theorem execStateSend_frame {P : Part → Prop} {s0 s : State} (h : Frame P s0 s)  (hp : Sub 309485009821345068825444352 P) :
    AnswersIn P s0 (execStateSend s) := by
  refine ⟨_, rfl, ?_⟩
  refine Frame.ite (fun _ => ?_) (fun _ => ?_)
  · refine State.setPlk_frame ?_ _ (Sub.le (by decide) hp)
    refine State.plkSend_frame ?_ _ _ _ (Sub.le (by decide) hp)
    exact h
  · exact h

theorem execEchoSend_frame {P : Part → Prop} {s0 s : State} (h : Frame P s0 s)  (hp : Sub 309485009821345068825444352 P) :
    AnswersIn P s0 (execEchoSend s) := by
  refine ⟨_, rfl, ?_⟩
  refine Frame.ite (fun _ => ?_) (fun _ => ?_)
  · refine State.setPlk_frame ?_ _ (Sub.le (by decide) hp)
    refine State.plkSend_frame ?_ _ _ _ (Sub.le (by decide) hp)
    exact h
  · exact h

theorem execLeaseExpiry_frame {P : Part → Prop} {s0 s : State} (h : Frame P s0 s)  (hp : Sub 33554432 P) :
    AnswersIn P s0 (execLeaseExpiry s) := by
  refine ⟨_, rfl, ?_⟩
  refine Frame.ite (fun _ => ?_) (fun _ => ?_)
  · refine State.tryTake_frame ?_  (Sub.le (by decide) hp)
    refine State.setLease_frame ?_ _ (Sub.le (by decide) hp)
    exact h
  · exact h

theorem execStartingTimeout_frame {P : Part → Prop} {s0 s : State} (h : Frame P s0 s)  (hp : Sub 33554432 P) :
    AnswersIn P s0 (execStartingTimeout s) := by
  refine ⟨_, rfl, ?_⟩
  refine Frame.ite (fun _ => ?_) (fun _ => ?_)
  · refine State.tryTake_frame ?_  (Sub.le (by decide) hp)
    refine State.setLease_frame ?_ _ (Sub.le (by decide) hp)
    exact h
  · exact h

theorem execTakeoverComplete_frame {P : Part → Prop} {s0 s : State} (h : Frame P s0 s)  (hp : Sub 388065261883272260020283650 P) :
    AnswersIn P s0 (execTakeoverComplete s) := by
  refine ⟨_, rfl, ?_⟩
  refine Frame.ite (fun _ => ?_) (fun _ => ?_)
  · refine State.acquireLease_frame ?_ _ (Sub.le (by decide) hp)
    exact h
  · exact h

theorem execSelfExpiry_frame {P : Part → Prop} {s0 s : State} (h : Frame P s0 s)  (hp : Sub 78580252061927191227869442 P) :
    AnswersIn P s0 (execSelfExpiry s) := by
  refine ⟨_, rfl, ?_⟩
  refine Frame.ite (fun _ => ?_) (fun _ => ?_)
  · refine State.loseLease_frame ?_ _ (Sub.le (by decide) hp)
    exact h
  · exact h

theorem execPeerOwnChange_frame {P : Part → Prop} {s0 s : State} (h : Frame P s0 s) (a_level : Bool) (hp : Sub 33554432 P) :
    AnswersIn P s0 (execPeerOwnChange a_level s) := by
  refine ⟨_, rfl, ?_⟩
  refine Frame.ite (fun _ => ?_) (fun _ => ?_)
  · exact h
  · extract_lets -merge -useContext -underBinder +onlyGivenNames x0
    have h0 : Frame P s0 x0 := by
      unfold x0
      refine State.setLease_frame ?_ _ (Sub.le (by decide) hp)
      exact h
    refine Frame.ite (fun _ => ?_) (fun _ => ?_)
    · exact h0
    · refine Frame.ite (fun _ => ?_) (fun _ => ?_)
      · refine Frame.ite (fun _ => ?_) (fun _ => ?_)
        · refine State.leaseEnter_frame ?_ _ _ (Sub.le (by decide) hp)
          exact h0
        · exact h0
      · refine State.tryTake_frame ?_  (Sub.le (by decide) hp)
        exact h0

^^^^

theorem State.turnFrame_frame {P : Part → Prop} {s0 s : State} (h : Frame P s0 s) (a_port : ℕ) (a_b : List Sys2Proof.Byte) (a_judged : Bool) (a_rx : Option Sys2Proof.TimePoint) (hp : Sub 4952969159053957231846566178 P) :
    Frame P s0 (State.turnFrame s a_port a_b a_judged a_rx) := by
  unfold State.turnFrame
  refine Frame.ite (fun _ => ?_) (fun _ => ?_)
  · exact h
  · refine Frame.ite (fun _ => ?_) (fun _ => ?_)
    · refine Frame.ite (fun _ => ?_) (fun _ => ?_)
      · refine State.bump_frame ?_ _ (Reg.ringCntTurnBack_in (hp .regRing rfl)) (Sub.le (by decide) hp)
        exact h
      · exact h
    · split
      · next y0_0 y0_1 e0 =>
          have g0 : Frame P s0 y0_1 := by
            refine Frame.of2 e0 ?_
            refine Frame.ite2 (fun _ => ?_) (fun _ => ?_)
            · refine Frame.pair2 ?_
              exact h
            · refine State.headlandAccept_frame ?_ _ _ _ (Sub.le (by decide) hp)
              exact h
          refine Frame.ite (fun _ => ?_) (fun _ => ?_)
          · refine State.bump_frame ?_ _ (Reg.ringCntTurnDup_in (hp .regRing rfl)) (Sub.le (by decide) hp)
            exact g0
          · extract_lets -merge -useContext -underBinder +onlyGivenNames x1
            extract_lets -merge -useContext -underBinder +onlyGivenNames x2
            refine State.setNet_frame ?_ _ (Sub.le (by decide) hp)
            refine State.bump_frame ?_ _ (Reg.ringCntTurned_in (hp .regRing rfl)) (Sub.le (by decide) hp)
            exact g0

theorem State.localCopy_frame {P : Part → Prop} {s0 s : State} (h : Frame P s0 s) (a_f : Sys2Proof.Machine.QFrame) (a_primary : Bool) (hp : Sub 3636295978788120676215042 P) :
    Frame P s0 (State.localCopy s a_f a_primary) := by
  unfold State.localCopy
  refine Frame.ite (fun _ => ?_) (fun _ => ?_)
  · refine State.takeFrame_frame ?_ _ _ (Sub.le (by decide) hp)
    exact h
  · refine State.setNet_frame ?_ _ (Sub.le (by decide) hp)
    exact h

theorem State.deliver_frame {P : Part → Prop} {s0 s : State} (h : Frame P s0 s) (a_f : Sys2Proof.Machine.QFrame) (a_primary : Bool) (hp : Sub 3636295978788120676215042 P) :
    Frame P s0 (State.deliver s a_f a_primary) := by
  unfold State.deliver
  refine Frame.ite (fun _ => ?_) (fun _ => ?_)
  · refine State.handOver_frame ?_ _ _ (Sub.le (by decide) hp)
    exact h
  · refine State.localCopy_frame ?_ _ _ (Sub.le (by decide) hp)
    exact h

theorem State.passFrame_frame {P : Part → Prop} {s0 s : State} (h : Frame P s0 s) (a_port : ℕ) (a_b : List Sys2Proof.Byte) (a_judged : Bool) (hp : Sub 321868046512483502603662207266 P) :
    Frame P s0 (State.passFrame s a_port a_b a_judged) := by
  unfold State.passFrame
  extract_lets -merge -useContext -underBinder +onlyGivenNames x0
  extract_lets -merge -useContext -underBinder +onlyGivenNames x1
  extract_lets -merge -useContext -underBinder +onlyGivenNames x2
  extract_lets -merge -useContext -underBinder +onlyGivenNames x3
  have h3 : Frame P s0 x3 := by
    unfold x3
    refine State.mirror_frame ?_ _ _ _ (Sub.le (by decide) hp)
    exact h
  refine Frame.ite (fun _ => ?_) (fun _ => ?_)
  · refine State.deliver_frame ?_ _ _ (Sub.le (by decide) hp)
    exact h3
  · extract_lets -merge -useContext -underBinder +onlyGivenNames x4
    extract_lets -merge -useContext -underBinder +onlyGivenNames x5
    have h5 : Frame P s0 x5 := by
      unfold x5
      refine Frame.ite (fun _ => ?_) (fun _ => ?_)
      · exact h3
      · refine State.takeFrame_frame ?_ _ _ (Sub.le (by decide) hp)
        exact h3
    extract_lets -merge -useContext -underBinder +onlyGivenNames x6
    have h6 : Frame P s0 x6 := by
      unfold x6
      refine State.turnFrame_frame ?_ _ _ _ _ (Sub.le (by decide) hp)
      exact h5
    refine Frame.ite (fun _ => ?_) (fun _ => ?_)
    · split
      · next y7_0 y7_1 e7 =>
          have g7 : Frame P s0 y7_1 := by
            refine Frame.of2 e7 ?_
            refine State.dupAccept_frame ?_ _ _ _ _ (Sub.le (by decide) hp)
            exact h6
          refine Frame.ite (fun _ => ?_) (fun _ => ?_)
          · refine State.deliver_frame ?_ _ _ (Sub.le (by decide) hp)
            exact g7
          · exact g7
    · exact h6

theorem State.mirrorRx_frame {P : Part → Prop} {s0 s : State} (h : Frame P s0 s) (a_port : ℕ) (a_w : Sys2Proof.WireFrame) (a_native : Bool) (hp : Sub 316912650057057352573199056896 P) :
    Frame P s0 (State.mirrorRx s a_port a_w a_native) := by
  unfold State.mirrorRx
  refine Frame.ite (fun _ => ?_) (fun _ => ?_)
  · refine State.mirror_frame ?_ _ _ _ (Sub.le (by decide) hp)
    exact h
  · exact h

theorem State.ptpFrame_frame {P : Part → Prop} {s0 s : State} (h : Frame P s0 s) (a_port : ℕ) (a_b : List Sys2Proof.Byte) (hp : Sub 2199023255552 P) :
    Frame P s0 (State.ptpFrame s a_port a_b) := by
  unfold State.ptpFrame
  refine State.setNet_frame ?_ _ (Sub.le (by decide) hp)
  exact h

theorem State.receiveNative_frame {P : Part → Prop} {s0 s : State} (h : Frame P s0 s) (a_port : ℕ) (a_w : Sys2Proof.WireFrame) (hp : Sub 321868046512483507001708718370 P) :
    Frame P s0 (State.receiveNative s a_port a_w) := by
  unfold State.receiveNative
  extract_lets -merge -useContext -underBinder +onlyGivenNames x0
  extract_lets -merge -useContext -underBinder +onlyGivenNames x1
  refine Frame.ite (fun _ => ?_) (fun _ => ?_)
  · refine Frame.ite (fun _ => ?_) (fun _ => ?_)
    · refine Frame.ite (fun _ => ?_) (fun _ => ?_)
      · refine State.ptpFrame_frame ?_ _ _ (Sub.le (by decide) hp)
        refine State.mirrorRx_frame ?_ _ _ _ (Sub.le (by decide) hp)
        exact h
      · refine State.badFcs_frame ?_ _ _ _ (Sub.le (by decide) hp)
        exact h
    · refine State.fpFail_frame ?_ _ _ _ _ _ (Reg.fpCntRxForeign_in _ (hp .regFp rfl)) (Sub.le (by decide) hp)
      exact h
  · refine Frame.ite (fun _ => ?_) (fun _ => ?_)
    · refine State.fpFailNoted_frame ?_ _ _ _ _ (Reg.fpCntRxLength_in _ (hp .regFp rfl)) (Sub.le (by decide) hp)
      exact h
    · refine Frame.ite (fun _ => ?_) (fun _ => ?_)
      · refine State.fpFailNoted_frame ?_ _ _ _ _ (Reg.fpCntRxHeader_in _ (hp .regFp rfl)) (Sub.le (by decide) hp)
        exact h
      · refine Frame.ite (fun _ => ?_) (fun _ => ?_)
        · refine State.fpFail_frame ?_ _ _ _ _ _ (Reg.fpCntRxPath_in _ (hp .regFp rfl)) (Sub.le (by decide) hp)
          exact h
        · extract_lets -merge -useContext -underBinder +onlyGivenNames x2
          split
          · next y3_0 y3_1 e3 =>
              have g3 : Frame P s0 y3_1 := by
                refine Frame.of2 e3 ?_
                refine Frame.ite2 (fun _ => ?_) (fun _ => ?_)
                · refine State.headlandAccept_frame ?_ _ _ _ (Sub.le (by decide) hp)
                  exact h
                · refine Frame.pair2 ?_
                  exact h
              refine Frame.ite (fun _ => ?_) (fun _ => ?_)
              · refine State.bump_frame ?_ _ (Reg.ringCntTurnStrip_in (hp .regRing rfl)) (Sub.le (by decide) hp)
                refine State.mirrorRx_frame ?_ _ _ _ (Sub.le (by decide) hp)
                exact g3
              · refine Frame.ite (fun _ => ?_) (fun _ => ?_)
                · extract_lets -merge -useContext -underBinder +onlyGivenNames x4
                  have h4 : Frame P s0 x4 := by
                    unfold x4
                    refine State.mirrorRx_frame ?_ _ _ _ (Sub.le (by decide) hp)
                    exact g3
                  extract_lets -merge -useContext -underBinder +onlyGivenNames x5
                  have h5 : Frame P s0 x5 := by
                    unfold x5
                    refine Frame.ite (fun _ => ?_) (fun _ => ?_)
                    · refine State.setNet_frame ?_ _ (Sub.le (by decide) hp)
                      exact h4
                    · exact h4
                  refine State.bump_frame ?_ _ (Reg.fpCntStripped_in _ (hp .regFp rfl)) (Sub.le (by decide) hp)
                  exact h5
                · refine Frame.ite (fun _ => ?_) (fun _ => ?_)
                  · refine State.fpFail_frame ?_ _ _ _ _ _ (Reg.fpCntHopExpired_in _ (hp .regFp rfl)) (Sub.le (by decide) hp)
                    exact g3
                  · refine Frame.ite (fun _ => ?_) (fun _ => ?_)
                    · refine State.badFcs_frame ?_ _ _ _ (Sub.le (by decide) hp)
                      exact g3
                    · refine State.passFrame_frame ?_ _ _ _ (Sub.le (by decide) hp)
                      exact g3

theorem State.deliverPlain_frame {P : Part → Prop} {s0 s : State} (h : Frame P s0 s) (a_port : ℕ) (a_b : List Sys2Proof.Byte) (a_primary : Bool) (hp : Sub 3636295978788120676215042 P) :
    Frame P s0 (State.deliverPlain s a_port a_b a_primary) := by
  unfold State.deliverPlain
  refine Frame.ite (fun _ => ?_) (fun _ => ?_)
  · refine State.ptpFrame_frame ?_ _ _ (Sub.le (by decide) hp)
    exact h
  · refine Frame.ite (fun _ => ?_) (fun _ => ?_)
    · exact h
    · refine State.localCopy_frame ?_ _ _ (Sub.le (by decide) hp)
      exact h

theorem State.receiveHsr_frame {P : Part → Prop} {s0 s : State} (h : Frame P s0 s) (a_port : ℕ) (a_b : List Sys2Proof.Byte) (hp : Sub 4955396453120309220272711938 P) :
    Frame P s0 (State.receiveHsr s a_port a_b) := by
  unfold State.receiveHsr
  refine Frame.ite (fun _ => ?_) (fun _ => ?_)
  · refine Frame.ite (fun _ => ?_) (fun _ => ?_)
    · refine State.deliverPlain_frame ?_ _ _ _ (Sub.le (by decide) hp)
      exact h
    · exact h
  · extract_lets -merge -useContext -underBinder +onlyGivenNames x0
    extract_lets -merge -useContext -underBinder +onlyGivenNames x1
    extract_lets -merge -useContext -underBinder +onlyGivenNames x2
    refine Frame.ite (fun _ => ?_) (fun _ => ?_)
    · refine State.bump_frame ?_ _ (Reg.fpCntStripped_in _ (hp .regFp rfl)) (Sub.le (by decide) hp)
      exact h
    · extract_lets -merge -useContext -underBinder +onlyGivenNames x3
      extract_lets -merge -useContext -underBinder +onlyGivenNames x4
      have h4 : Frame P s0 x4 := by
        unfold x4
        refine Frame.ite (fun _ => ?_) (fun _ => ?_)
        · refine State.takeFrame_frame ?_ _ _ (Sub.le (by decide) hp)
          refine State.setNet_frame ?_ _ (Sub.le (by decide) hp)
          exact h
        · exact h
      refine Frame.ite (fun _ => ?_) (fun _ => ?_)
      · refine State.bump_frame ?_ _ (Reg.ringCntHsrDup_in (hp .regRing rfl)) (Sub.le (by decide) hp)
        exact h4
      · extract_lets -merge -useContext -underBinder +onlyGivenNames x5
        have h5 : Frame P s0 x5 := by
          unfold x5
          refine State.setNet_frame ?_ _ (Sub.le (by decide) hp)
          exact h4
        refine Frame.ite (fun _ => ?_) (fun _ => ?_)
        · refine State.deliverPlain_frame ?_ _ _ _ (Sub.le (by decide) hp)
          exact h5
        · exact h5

^^^^

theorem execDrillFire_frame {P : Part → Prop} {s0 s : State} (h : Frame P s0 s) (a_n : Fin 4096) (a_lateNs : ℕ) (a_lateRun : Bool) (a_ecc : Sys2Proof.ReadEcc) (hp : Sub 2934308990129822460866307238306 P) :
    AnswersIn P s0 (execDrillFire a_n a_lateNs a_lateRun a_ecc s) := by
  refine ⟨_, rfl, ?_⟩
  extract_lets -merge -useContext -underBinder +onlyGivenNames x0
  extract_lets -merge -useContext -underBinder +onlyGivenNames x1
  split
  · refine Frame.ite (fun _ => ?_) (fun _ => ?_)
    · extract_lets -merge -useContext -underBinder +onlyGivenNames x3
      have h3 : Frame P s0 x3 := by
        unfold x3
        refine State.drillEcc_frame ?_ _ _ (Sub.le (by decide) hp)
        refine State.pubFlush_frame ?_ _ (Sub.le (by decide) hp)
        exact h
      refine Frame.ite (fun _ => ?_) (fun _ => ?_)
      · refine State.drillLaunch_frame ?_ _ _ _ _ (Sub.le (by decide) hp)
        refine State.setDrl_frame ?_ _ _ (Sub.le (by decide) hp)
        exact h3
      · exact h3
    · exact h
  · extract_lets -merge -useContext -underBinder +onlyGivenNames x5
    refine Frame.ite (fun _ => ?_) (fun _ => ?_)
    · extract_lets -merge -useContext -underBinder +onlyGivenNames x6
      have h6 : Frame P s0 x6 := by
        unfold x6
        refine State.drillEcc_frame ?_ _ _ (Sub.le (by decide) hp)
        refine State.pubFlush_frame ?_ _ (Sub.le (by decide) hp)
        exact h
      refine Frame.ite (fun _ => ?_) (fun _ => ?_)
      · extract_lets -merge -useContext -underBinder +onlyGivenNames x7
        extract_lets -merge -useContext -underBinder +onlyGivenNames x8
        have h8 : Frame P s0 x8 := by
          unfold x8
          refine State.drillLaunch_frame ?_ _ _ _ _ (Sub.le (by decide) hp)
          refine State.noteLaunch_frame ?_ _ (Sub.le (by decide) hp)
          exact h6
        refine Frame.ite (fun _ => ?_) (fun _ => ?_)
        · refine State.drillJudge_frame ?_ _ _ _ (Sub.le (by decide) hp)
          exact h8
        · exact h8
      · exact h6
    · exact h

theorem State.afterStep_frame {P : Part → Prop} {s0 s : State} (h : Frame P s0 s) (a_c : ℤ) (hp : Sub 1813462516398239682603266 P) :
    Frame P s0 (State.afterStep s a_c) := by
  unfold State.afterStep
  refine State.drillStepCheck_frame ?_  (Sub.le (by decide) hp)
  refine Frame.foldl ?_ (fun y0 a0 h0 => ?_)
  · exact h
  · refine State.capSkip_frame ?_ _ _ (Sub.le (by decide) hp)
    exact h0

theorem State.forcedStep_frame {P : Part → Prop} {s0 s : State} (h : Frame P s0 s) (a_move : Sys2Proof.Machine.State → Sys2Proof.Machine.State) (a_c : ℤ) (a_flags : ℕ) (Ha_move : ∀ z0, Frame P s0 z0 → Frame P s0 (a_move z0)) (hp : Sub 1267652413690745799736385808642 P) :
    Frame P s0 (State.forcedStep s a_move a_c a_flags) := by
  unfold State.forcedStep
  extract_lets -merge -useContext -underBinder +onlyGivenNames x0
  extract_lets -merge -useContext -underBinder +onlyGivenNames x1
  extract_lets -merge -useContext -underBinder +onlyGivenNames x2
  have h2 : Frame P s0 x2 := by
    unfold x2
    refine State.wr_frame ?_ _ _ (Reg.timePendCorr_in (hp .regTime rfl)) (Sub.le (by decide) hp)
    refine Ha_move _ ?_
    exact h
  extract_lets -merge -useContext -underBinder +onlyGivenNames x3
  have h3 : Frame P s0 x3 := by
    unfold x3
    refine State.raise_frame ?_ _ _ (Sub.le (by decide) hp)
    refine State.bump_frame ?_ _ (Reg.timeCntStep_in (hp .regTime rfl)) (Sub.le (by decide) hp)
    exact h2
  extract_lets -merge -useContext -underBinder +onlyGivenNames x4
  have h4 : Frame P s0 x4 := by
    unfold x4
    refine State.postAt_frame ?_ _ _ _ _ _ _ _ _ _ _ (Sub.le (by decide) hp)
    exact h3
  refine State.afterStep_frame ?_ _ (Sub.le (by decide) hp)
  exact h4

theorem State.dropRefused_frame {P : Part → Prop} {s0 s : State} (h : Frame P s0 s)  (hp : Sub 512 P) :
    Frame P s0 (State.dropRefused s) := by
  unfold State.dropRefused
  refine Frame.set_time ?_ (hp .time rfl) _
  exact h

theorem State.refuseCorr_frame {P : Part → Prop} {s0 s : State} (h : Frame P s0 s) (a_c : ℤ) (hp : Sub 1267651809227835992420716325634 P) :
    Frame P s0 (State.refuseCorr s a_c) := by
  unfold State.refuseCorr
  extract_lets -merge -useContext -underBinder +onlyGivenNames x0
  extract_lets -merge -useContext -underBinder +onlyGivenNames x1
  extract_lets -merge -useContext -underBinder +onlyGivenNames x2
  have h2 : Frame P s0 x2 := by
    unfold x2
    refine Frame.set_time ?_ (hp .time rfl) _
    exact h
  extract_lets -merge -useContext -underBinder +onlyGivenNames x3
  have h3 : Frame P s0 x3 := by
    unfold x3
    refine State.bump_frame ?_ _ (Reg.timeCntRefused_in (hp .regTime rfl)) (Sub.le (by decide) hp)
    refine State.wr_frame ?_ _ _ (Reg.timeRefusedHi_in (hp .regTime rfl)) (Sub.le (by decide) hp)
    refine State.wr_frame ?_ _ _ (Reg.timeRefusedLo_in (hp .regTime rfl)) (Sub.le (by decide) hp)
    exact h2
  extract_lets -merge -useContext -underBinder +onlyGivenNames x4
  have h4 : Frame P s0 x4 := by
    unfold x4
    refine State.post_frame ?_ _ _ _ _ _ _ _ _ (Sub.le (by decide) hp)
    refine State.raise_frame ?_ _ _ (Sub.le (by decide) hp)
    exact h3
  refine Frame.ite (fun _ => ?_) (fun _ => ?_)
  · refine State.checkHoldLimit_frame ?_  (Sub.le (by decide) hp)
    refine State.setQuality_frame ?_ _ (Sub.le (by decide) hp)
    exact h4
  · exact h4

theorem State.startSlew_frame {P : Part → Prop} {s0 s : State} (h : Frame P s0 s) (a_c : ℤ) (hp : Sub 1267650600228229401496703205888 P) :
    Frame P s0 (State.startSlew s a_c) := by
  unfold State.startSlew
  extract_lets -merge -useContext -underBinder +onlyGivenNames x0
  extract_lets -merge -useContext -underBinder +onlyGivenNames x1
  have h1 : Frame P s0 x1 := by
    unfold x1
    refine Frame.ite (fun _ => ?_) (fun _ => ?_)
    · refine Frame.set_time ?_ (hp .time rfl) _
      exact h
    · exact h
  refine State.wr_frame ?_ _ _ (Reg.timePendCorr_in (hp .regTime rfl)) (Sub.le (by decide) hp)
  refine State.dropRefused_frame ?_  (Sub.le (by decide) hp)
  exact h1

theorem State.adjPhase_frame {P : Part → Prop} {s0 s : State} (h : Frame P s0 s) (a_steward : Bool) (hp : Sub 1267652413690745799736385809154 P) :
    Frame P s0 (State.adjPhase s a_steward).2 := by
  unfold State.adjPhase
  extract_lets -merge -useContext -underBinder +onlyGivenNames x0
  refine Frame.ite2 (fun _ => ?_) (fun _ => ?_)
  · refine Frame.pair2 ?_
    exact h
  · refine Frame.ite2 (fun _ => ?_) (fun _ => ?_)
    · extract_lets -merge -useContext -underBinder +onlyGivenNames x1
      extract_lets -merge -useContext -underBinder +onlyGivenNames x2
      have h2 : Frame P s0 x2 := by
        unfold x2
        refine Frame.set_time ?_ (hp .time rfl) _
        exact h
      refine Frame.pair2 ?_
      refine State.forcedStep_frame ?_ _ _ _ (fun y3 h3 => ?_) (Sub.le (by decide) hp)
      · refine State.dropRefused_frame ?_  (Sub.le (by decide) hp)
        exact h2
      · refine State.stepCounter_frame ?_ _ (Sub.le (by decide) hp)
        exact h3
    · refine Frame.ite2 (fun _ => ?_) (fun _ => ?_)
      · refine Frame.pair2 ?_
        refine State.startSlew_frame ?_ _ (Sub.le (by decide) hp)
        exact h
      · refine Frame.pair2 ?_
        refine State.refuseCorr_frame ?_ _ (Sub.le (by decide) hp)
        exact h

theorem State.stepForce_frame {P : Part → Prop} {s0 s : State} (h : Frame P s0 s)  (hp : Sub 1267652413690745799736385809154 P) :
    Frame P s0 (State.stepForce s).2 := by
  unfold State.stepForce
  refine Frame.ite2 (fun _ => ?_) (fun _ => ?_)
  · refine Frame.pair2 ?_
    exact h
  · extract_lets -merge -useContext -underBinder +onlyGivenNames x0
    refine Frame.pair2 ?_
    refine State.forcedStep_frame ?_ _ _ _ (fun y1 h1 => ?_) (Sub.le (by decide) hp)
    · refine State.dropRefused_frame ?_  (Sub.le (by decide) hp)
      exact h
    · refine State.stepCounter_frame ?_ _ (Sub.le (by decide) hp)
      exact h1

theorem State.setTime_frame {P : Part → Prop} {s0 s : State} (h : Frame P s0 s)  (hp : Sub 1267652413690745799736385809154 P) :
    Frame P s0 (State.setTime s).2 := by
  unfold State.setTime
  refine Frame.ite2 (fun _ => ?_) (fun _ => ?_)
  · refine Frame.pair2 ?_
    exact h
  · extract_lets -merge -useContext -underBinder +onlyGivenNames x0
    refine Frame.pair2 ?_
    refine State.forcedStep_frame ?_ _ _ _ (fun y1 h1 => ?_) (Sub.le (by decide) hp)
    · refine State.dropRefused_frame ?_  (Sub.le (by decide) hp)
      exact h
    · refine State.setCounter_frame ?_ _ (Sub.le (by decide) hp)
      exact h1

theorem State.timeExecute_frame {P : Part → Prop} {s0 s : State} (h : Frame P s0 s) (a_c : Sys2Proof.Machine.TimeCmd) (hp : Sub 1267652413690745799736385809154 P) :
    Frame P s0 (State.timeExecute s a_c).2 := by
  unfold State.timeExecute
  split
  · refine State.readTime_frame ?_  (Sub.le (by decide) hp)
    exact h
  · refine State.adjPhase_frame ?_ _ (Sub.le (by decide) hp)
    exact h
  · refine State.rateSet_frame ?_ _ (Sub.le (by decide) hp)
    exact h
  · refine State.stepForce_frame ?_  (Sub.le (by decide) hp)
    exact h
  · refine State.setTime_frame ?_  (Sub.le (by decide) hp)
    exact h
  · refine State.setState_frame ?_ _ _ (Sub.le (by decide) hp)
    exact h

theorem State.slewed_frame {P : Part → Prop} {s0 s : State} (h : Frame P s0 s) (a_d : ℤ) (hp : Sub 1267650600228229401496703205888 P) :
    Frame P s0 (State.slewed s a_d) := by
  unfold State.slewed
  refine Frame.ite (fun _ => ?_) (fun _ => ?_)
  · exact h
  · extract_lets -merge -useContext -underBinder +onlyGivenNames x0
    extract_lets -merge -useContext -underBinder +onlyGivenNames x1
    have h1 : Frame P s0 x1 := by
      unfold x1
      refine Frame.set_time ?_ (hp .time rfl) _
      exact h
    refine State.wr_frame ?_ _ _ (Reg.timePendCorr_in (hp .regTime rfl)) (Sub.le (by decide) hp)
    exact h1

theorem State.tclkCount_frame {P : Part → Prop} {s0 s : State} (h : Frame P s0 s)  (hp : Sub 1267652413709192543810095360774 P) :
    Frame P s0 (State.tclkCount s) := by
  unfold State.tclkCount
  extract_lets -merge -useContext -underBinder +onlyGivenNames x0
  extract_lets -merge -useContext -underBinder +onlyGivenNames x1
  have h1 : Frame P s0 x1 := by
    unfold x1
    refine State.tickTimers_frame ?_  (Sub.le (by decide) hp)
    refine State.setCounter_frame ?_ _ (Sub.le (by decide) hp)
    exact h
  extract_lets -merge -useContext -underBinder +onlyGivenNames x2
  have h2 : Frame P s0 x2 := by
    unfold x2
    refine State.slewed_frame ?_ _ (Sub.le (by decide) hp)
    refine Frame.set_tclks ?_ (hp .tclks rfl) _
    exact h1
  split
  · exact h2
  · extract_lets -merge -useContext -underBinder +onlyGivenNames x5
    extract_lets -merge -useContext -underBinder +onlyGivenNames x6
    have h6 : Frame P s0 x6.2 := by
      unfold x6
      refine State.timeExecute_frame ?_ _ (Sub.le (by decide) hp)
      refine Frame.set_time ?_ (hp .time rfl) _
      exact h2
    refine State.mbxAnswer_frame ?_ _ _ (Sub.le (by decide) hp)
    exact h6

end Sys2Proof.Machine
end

^^^^

### [What the exercise asks]
From the data above, copy every line where "QFrame" appears.

### [Exercise answer]
theorem State.localCopy_frame {P : Part → Prop} {s0 s : State} (h : Frame P s0 s) (a_f : Sys2Proof.Machine.QFrame) (a_primary : Bool) (hp : Sub 3636295978788120676215042 P) :
theorem State.deliver_frame {P : Part → Prop} {s0 s : State} (h : Frame P s0 s) (a_f : Sys2Proof.Machine.QFrame) (a_primary : Bool) (hp : Sub 3636295978788120676215042 P) :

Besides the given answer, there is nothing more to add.